TRY IT
In the listing that follows, the lines starting at the one containing "turnRead : Nat := 0" and ending at the one containing "sealRefused : Bool := false" are to be returned exactly, both boundary lines included, and no others.

RECORD SET
/-- A verdict pair. -/
structure PairSt where
  ctx : Tbl CtxSt := {}
  /-- The source runs. [1; 08 R309; 0] -/
  run : Bool := false
  /-- The source stopped comparing until the next source start. [1; 08 R324; 0] -/
  starved : Bool := false
  /-- Received bits per lane since the source start. [64; 08 R309; 0] -/
  rxBits : Nat := 0
  /-- VRD_STATUS.delta in force; none while searching. [18; 08 R310; none] -/
  delta : Option Nat := none
  /-- Expected and mask bytes read and not yet used, and the interval at which they begin. [R272; 08 R304; empty] -/
  expBuf : List Byte := []
  mskBuf : List Byte := []
  expBase : Nat := 0
  /-- The checker's generator. [R305; 08 R305; 0] -/
  gen : Gen := {}
  /-- Received bits of sync_lane from search_max on. [64; 08 R310; empty] -/
  hold : List Bool := []
  /-- Self-synchronisation per lane. [16 lanes; 08 R306; loading] -/
  sync : Tbl SyncSt := {}
  /-- Expected, received and mask bits of the aligned 64 bits in progress, per lane. [3 x 64; 08 R319; 0] -/
  blk : Tbl (Nat × Nat × Nat) := {}
  /-- VRD_STATUS.sat_contexts. [4; 16 R547; 0] -/
  satCtx : BitVec 4 := 0
deriving DecidableEq, Repr, Inhabited

/-! ### Spool and store -/

/-- A stream. -/
structure StrmSt where
  isOpen : Bool := false
  armed : Bool := false
  /-- Record limit left, 0 = none. [32; 07 R264; 0] -/
  limit : Nat := 0
  /-- post_records left after a trigger; none = no such limit. [32; 07 R265; none] -/
  post : Option Nat := none
  /-- Next sequence number. [64; 07 R246; 1] -/
  next : Nat := 1
  /-- The record being filled, and the EVENT record being filled beside it. [2 x 4096 bytes; 07 R259, R262; none] -/
  cur : Option Rec := none
  evRec : Option Rec := none
  /-- Events left of the span of a declined EVENT record. [8; 07 R260; 0] -/
  evSkip : Nat := 0
  /-- Bytes left of the span of a declined record. [12; 07 R260; 0] -/
  skip : Nat := 0
  /-- FAILMAP records in progress in the contexts. [3; 08 R323; 0] -/
  mapping : Nat := 0
  /-- Declined since the stream opened. [64; 07 R248; 0] -/
  gapOpen : Nat := 0
  /-- Instant of the last CAPTURE_CLOSE. [time; 07 R297; none] -/
  closedAt : Option Nat := none
  /-- Records of `written` that the commit in progress covers. [R263; 07 R263; 0] -/
  inCommit : Nat := 0
  /-- Records of the store row being written, 0 for none, and whether it is completed with PAD. [R283; 07 R283; 0] -/
  draining : Nat := 0
  drainPad : Bool := false
  /-- Drives whose write of that row has not completed, and the instant of the writes. [16, time; 07 R283, R285; 0] -/
  drainOn : BitVec 16 := 0
  drainAt : Nat := 0
  /-- Records of the next store row write that the drain slots have read, and that flush_us has passed. [R256, R283; 07 R256, R283;
  0] -/
  drainGot : Nat := 0
  flushDue : Bool := false
  /-- Records that the store holds as LOST. [64 each; 07 R283; empty] -/
  lostRecs : List Nat := []
  /-- The stream closed: its last store row is completed with PAD at once. [1; 07 R283; 0] -/
  padDue : Bool := false
  /-- Sequence numbers in the read-ahead, in reading order. [R272; 07 R272; empty] -/
  ahead : List Nat := []
  /-- Chunk of the upload's present record. [5; 07 R275; 0] -/
  upChunk : Nat := 0
  /-- Records sealed in staging, oldest first; uncommitted records of an armed stream. [R262; 07 R261; empty] -/
  staged : List Rec := []
  uncommitted : List Rec := []
  /-- Records written to HBM, not yet accepted. [R263; 07 R263; empty] -/
  written : List Rec := []
  /-- Records in the window, accepted and not freed. [window; 07 R253; empty] -/
  window : List Rec := []
  /-- Highest accepted, durable and released. [3 x 64; 07 R276; 0] -/
  accepted : Nat := 0
  durable : Nat := 0
  released : Nat := 0
  /-- Highest accepted in the snapshot under way and in the newest durable one. [2 x 64; 07 R278; 0] -/
  snapNew : Nat := 0
  snapAcc : Nat := 0
  /-- Store index after the durable record; released store position; store indices of the durable records that are not
  released, by sequence number. [64 each; 07 R276, R284; 0] -/
  storeIdx : Nat := 0
  storeRel : Nat := 0
  stored : List (Nat × Nat) := []
  /-- Gap counter, gap total, declines by cause (staging, window, key), load errors. [32 each; 07 R260; 0] -/
  gap : Nat := 0
  gapTotal : Nat := 0
  decStaging : Nat := 0
  decWindow : Nat := 0
  decKey : Nat := 0
  loadErr : Nat := 0
  /-- preload_done. [1; 07 R273; 0] -/
  preDone : Bool := false
  /-- Flags of the next admitted record: resumed, trigger. [8; 07 R247; 0] -/
  nextFlags : Byte := 0
  /-- Trigger flag given once per opening. [1; 07 R267; 0] -/
  trigged : Bool := false
  /-- Key slot bound to the window and key_in_force; none = unavailable. [4 + 8; 13 R455; none] -/
  slot : Option Nat := none
  keyIdx : Nat := 0
  /-- First row of the window, a free value; rows written to it so far. [23; 07 R253; DC 0, 0] -/
  baseRow : Nat := 0
  rowNext : Nat := 0
  /-- Read pointer of an expected, mask or replay stream; it is being read. [64; 07 R272; 0] -/
  readSeq : Nat := 0
  reading : Bool := false
  /-- Chunks of the record being assembled from EXPECT flits. [18 x 240 bytes; 07 R274; none] -/
  chunks : Tbl (List Byte) := {}
  chunkSeq : Nat := 0
  /-- Positions freed since the last unasked STATUS. [32; 07 R275; 0] -/
  freed : Nat := 0
  /-- Upload in progress: next and last sequence number. [2 x 64; 07 R275; none] -/
  upload : Option (Nat × Nat) := none
  /-- Highest sequence number read for the upload. [64; 07 R275; 0] -/
  upRead : Nat := 0
  /-- The extent is full. [1; 07 R284; 0] -/
  full : Bool := false
deriving DecidableEq, Repr, Inhabited

/-- A journal copy (R277): its commit number, whether its CRC passes, its 64-byte header and its entries by stream. -/
structure JrnCopy where
  no : Nat := 0
  intact : Bool := false
  head : List Byte := []
  ents : Tbl (List Byte) := {}
deriving DecidableEq, Repr, Inhabited

/-- One HBM stack. -/
structure HbmSt where
  /-- Interface: 0 untrained, 1 training, 2 ready, 3 failed. [2; 16 R550; 0] -/
  link : Nat := 0
  selfRefresh : Bool := false
  celsius : Nat := 0
  /-- Physical channel of each logical channel, where it differs from the power-on map. [30 x 5; 07 R251; identity] -/
  map : Tbl Nat := {}
  /-- Unmapped logical channels. [30; 07 R290; 0] -/
  unmapped : BitVec 30 := 0
  /-- Spares used, of physical 31 and 30. [2; 16 R550; 0] -/
  used : BitVec 2 := 0
  /-- Logical channel that rebuilds and the unit address of the boundary. [5 + 19; 07 R289; none] -/
  rebuild : Option (Nat × Nat) := none
  /-- Logical channels that wait for the rebuild in progress. [list; 07 R289; empty] -/
  rebuildNext : List Nat := []
  /-- Corrected words and uncorrectable reads per channel within the present 1 s. [32; 07 R294; 0] -/
  corrected : Nat := 0
  uncorr : Tbl Nat := {}
  /-- Corrected words by address: row x 128 + word. [Nat; 07 R288; 0] -/
  corrAt : Tbl Nat := {}
  /-- All channels retired by a failed self-refresh. [1; 07 R292; 0] -/
  lostAll : Bool := false
deriving DecidableEq, Repr, Inhabited

/-- Spool-wide state: journal, snapshots, HBM content. -/
structure SplSt where
  strm : Tbl StrmSt := {}
  hbm : Tbl HbmSt := {}
  /-- HBM content seen by masters: bytes by Spool address without the slot field. [8 each; 13 R450; DC 0] -/
  mem : Tbl Byte := {}
  /-- Key slot under which each 32-byte word of that memory was written, by its address. [4 each; 13 R450; DC 0] -/
  memSlot : Tbl Nat := {}
  /-- Poisoned 32-byte words of that memory. [1 each; 10 R365; 0] -/
  memPoison : Tbl Bool := {}
  /-- Commit number of the last journal commit; one is in progress; when the next one is due. [64 + 1, time; 07 R277; 0] -/
  commitNo : Nat := 0
  committing : Bool := false
  commitDue : Nat := 0
  /-- The journal on die: the entries of the last commit, and its header. [1024 x 32 bytes, 64 bytes; 07 R276, R277; DC empty] -/
  jrn : Tbl (List Byte) := {}
  jrnHead : List Byte := []
  /-- The journal's copies in HBM: A in H0, B in H2. [2 x 32 KiB; 07 R254, R277; DC empty] -/
  copyA : JrnCopy := {}
  copyB : JrnCopy := {}
  /-- Snapshot number of the last snapshot, a snapshot under way with its JOURNAL records, the instants of its start and of the last
  durable one. [32; 07 R278; 0] -/
  snapNo : Nat := 0
  snapping : Bool := false
  snapRecs : List Rec := []
  /-- Drives whose writes of the snapshot have not completed. [16; 07 R278; 0] -/
  snapOn : BitVec 16 := 0
  snapFrom : Nat := 0
  snapAt : Nat := 0
  /-- Reserved marks carried by the snapshot under way, by key index. [32 each; 13 R466; empty] -/
  snapMarks : List (Nat × Nat) := []
  /-- Row of the scrub, and the instant at which its pass began. [23, time; 07 R291; 0] -/
  scrub : Nat := 0
  scrubAt : Nat := 0
  /-- SPL_CMD_STATUS. [32; 16 R549; 0] -/
  cmdBusy : Bool := false
  cmdResult : Nat := 0
  /-- Preload in progress: stream, next sequence number, records left. [R273; 07 R273; none] -/
  preload : Option (Nat × Nat × Nat) := none
  /-- Records that the preload has asked the drives for, and since when the first of them is awaited. [Nat, time; 07 R285, R287; 0] -/
  preAsked : Nat := 0
  preAt : Nat := 0
  /-- The present service frame, the slots that have acted in it, and extra unit reads of degraded reads that wait for the rebuild
  slots. [Nat, 256, Nat; 07 R255, R289; DC 0, 0, 0] -/
  frame : Nat := 0
  frameUsed : BitVec 256 := 0
  assist : Nat := 0
  /-- The Spool has scanned or resumed. [1; 07 R279; 0] -/
  ready : Bool := false
deriving DecidableEq, Repr, Inhabited

/-- A drive: STO_DRIVE_STATUS (R551). -/
structure DriveSt where
  /-- 0 absent, 1 live, 2 missing, 3 rebuilding, 4 not usable. [3; 16 R551; 0] -/
  st : Nat := 0
  port : Nat := 0
  capacity : Nat := 0
  boundary : Nat := 0
deriving DecidableEq, Repr, Inhabited

/-- The store. -/
structure StoSt where
  drive : Tbl DriveSt := {}
  /-- Drives of the group, and rows per drive. [5 + 64; 07 R282; 0] -/
  group : Nat := 0
  rows : Nat := 0
  /-- SP0 and SP1 link up. [2; 16 R551; 0] -/
  up : BitVec 2 := 0
  /-- The store host has stopped (Fatal). [1; 10 R371; 0] -/
  stopped : Bool := false
  /-- The store rows of the last write: row, and the blocks of the group's members in order. [34, 16 x 4096 bytes; 07 R282; empty] -/
  rowsOut : List (Nat × List (List Byte)) := []
  /-- Turn of the round robin of the drains, and of the preload reads, of 256. [2 x 8; 07 R287; DC 0] -/
  turn : Nat := 0
  turnRead : Nat := 0
  /-- store_lost was reported. [1; 07 R286; 0] -/
  lost : Bool := false
deriving DecidableEq, Repr, Inhabited

/-! ### Envelope -/

/-- A key record of the key store (R458). -/
structure KeySt where
  loaded : Bool := false
  kind : Nat := 0
  keyId : Word := 0
  record : List Byte := []
  slot : Option Nat := none
  counter : Nat := 0
  mark : Nat := 0
  sealRefused : Bool := false
  bad : Bool := false
deriving DecidableEq, Repr, Inhabited

/-- Envelope. -/
structure EnvSt where
  /-- The key store. [255 records; 13 R458; empty] -/
  key : Tbl KeySt := {}
  /-- Key index bound to each slot. [16; 13 R454; none] -/
  slot : Tbl (Option Nat) := {}
  /-- Slots with an uncorrectable error. [16; 13 R475; 0] -/
  slotBad : BitVec 16 := 0
  /-- ENV_KEY_STATUS. [32; 16 R540; 0] -/
  busy : Bool := false
  result : Nat := 0
  /-- ENV_WRAP_READ0-39. [160 bytes; 16 R540; 0] -/
  wrapped : List Byte := []
  /-- ENV_REKEY_STATUS: state, result, old, new, boundary, rows_total, rows_done. [128; 16 R540; 0] -/
  rkState : Nat := 0
  /-- A device reset paused the running rekey. [1; 13 R470; 0] -/
  rkHeld : Bool := false
  rkResult : Nat := 0
  rkOld : Nat := 0
  rkNew : Nat := 0
  rkBoundary : Nat := 0
  rkTotal : Nat := 0
  rkDone : Nat := 0
  /-- The rows of the range, ascending. [R469; 13 R469; empty] -/
  rkRows : List (Nat × Nat) := []
  /-- Rows that the engine re-encrypted in the running frame, and rows whose operation it repeats because a path wrote them in that
  frame. [R469; 13 R476; empty] -/
  rkFrame : List Nat := []
  rkAgain : List Nat := []
  /-- The core that runs the automatic rekey in progress. [2; 13 R467; none] -/
  auto : Option (Fin 4) := none
  /-- ENV_MEM_STATUS: busy, poisoned, refused. [3; 16 R540; 0] -/
  memPoison : Bool := false
  memRefused : Bool := false
  /-- The slots are cleared after Fatal or at a reset entry. [1; 13 R461; 0] -/
  cleared : Bool := false
deriving DecidableEq, Repr, Inhabited

/-! ### Gondola -/

/-- A Gondola core as the outside sees it. -/
structure CoreSt where
  halted : Bool := false
  /-- Halt cause of R513 and unit of a breakpoint halt. [3 + 6; 15 R513; 0] -/
  cause : Nat := 0
  unit : Nat := 0
  waiting : Bool := false
  /-- Pending events. [R485; 14 R485; empty] -/
  events : List Nat := []
  /-- State words of the halted core that were written while it is halted. [256 x 64; 15 R512; none] -/
  regs : Tbl (Option (BitVec 64)) := {}
  resets : Nat := 0
  /-- Count of runs of the core: its state words are free values of this count until written. [Nat; model; 0] -/
  epoch : Nat := 0
  /-- Instant since which the watchdog runs; of a halted core, the time that it has run. [time; 14 R483, 15 R519; 0] -/
  wdt : Nat := 0
deriving DecidableEq, Repr, Inhabited

/-- A hardware lock (R487). -/
structure LockSt where
  holder : Option Origin := none
  since : Nat := 0
  /-- Origin whose next access reads revoked. [R487; 14 R487; none] -/
  revoked : Option Origin := none
deriving DecidableEq, Repr, Inhabited

/-- A mailbox: its queues (R494). -/
structure MbSt where
  inQ : List MbMsg := []
  outQ : List MbMsg := []
deriving DecidableEq, Repr, Inhabited

/-- A patch unit (R502). -/
structure UnitSt where
  enable : Bool := false
  brk : Bool := false
  mask : BitVec 4 := 0
  all : Bool := false
  flash : BitVec 25 := 0
deriving DecidableEq, Repr, Inhabited

/-- An image update (R398). -/
structure UpdSt where
  running : Bool := false
  chip : Nat := 0
  /-- 0 header, 1 sections. [R398; 11 R398; 0] -/
  stage : Nat := 0
  next : Nat := 0
  total : Nat := 0
  generation : Word := 0
  bytes : List Byte := []
  lastData : Nat := 0
  /-- When the update started. [64; 17 R562; 0] -/
  since : Nat := 0
  result : Nat := 15
  origin : Origin := .hardware
deriving DecidableEq, Repr, Inhabited

/-- A directory entry of an image header (R388). -/
structure DirEntry where
  type   : Nat
  offset : Nat
  length : Nat
  crc    : Word
  sha    : BitVec 384
deriving DecidableEq, Repr, Inhabited

/-- The image as loaded, GLB_IMAGE_STATUS. -/
structure ImgSt where
  genA : Word := 0
  genB : Word := 0
  gRun : Word := 0
  validA : Bool := false
  validB : Bool := false
  secChip : BitVec 7 := 0
  noImage : Bool := false
  /-- An image load took place since power-on. [1; 11 R396; 0] -/
  booted : Bool := false
  refDir : List DirEntry := []
  /-- Flash map of the firmware BLOBs: load address, flash address, length. [R502; 14 R502; empty] -/
  flash : List (Nat × Nat × Nat) := []
  /-- BLOB items of the lanes section: lane DSP microcode and seed coefficients. [bytes; 11 R389; empty] -/
  dsp : List (Word × List Byte) := []
deriving DecidableEq, Repr, Inhabited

SOLUTION TO THE PROBLEM
  turnRead : Nat := 0
  /-- store_lost was reported. [1; 07 R286; 0] -/
  lost : Bool := false
deriving DecidableEq, Repr, Inhabited

/-! ### Envelope -/

/-- A key record of the key store (R458). -/
structure KeySt where
  loaded : Bool := false
  kind : Nat := 0
  keyId : Word := 0
  record : List Byte := []
  slot : Option Nat := none
  counter : Nat := 0
  mark : Nat := 0
  sealRefused : Bool := false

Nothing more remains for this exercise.